• [What you should do]
Go line by line through the entries and show those that hold the string "passes".

Collected data:
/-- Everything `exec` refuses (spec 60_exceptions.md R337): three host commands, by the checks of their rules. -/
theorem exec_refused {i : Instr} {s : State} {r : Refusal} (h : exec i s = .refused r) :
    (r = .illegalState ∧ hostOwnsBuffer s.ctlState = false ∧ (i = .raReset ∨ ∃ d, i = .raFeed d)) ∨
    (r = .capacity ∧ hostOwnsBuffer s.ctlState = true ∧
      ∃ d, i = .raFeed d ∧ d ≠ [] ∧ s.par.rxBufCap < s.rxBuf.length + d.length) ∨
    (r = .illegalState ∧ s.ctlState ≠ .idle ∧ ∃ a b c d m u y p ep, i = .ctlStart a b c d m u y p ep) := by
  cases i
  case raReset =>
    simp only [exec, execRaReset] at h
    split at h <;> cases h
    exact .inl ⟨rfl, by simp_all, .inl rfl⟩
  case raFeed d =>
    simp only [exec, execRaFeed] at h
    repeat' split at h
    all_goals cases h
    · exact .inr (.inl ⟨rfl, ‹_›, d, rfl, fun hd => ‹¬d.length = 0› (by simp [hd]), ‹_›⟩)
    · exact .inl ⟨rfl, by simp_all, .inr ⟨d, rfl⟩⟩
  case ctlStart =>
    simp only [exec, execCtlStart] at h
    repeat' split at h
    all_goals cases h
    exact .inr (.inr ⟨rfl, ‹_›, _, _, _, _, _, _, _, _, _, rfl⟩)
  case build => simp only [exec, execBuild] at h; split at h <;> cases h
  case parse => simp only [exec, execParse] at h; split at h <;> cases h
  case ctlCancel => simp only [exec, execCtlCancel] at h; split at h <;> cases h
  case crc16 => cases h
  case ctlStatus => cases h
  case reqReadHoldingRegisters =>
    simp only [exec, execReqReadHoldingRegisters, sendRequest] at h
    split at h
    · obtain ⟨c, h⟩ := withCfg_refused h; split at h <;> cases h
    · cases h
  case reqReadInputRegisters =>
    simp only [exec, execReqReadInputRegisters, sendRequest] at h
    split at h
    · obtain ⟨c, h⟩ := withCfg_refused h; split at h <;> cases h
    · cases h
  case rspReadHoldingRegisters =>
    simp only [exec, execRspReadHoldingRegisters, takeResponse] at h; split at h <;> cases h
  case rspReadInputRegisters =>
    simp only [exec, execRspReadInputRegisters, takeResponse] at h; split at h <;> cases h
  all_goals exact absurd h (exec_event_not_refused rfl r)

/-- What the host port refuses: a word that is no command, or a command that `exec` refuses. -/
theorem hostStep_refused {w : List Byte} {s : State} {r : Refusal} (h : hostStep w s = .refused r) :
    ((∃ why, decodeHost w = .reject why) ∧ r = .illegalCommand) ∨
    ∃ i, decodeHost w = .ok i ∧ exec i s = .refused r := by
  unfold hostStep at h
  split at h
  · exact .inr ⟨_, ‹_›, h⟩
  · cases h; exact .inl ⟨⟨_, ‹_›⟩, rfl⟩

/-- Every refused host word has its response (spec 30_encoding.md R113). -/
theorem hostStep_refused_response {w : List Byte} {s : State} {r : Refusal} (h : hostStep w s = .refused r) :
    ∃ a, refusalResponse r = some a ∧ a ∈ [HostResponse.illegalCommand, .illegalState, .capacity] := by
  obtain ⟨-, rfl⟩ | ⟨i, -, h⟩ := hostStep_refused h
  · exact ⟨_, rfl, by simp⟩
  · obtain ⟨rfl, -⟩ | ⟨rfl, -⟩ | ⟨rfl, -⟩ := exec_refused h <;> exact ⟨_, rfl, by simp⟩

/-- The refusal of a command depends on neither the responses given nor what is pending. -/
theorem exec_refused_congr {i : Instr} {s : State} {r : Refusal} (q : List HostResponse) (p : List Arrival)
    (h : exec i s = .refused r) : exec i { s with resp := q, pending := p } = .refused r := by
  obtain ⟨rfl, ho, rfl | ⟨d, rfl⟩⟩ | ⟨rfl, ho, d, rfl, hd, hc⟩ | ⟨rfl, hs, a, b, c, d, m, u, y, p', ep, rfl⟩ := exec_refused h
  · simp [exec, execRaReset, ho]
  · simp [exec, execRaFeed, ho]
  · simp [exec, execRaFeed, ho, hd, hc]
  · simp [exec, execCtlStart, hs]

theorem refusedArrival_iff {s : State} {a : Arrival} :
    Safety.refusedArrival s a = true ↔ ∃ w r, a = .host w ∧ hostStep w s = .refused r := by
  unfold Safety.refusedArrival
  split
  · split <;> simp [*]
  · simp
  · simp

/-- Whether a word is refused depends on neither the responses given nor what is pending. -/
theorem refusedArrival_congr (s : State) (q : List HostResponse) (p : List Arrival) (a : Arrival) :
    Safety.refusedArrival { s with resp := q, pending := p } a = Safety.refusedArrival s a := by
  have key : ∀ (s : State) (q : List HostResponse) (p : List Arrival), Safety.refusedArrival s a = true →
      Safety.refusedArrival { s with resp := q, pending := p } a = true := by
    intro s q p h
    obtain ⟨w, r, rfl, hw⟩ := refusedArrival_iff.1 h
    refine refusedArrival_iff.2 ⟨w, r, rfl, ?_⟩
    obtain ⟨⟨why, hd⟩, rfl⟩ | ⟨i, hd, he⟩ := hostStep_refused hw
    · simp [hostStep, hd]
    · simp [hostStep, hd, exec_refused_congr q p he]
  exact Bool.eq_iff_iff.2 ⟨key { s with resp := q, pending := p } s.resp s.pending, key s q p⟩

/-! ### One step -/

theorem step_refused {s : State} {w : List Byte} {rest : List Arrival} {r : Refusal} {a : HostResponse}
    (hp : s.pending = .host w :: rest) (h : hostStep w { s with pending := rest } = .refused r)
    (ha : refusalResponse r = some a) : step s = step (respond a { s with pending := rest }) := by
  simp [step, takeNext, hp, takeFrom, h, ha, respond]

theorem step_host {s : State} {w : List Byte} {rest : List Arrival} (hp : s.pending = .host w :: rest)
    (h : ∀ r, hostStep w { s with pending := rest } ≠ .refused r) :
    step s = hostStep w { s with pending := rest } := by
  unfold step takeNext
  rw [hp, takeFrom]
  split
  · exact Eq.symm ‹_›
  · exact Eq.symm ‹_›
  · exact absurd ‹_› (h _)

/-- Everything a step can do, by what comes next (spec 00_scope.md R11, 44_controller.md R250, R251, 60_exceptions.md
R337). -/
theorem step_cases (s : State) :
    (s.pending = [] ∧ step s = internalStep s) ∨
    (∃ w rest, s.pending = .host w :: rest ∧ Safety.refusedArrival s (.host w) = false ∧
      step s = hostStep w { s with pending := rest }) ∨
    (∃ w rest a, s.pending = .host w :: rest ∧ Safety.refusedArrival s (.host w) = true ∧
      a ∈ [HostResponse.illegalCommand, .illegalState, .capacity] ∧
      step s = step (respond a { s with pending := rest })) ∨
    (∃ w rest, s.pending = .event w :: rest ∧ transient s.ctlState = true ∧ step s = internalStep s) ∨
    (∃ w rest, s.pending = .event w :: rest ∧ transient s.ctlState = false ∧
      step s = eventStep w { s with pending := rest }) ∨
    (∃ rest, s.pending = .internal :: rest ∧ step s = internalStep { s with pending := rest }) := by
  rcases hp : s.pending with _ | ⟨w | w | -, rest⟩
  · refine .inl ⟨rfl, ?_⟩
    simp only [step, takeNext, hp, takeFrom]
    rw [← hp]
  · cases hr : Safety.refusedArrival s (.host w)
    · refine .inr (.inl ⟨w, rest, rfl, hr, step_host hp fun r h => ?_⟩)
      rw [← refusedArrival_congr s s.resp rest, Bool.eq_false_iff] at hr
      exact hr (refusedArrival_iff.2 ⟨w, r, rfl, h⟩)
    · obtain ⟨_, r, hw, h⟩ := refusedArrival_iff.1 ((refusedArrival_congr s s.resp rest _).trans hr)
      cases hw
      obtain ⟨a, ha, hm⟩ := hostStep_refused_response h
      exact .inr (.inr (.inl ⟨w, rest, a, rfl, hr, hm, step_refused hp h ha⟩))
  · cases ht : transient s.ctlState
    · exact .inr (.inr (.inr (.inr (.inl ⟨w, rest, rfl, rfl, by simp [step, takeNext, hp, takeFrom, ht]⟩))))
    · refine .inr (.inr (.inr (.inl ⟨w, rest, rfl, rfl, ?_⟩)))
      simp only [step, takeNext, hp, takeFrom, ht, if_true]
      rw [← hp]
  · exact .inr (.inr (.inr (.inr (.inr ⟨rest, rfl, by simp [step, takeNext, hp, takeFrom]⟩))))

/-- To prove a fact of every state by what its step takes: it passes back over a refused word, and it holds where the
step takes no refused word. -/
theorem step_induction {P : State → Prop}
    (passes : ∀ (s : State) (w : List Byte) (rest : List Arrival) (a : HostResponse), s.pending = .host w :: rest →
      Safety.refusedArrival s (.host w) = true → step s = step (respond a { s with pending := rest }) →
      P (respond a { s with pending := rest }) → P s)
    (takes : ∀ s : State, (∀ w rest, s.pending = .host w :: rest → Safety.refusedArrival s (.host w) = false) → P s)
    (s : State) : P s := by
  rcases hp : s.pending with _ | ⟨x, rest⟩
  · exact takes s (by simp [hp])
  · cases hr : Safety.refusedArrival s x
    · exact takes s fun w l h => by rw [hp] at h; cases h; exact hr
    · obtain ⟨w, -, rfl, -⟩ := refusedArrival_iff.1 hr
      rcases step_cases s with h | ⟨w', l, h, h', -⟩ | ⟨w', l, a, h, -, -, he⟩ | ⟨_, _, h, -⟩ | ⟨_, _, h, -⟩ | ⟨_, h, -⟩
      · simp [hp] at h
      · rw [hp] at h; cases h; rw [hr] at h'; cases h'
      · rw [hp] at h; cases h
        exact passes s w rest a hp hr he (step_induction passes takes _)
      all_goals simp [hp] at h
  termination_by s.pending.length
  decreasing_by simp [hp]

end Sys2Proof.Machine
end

• [Output]
/-- To prove a fact of every state by what its step takes: it passes back over a refused word, and it holds where the
    (passes : ∀ (s : State) (w : List Byte) (rest : List Arrival) (a : HostResponse), s.pending = .host w :: rest →
        exact passes s w rest a hp hr he (step_induction passes takes _)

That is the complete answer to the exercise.